WHAT THE TASK ASKS - Your response must be an exact transcription of the lines from the one containing "theorem test_wf_refuses_long_payload : (Instr.absorb" through the final line of the data.

[RECORDS SHOWN — start]

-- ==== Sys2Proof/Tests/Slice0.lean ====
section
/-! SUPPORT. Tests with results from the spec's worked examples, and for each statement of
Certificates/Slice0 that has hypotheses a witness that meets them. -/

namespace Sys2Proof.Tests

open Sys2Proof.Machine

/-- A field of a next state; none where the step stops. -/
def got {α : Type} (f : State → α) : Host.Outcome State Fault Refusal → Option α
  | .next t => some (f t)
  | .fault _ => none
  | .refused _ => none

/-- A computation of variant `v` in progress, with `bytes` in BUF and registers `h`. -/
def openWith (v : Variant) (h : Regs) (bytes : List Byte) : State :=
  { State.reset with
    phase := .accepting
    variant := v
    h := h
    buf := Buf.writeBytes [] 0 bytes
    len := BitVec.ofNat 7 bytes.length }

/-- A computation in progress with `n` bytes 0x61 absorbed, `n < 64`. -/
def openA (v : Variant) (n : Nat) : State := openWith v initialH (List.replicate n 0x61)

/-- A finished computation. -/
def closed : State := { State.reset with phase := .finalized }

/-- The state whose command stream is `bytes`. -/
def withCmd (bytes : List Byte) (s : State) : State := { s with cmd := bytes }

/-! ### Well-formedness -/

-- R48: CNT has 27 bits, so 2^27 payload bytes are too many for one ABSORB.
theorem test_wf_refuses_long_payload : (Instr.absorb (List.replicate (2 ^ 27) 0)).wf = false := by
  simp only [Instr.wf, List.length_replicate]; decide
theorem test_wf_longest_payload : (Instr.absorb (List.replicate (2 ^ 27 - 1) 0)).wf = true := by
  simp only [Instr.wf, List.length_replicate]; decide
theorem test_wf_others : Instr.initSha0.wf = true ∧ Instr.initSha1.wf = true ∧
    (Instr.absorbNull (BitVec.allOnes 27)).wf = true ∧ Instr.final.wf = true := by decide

[RECORDS SHOWN — finish]

RESPONSE BOX -
theorem test_wf_refuses_long_payload : (Instr.absorb (List.replicate (2 ^ 27) 0)).wf = false := by
  simp only [Instr.wf, List.length_replicate]; decide
theorem test_wf_longest_payload : (Instr.absorb (List.replicate (2 ^ 27 - 1) 0)).wf = true := by
  simp only [Instr.wf, List.length_replicate]; decide
theorem test_wf_others : Instr.initSha0.wf = true ∧ Instr.initSha1.wf = true ∧
    (Instr.absorbNull (BitVec.allOnes 27)).wf = true ∧ Instr.final.wf = true := by decide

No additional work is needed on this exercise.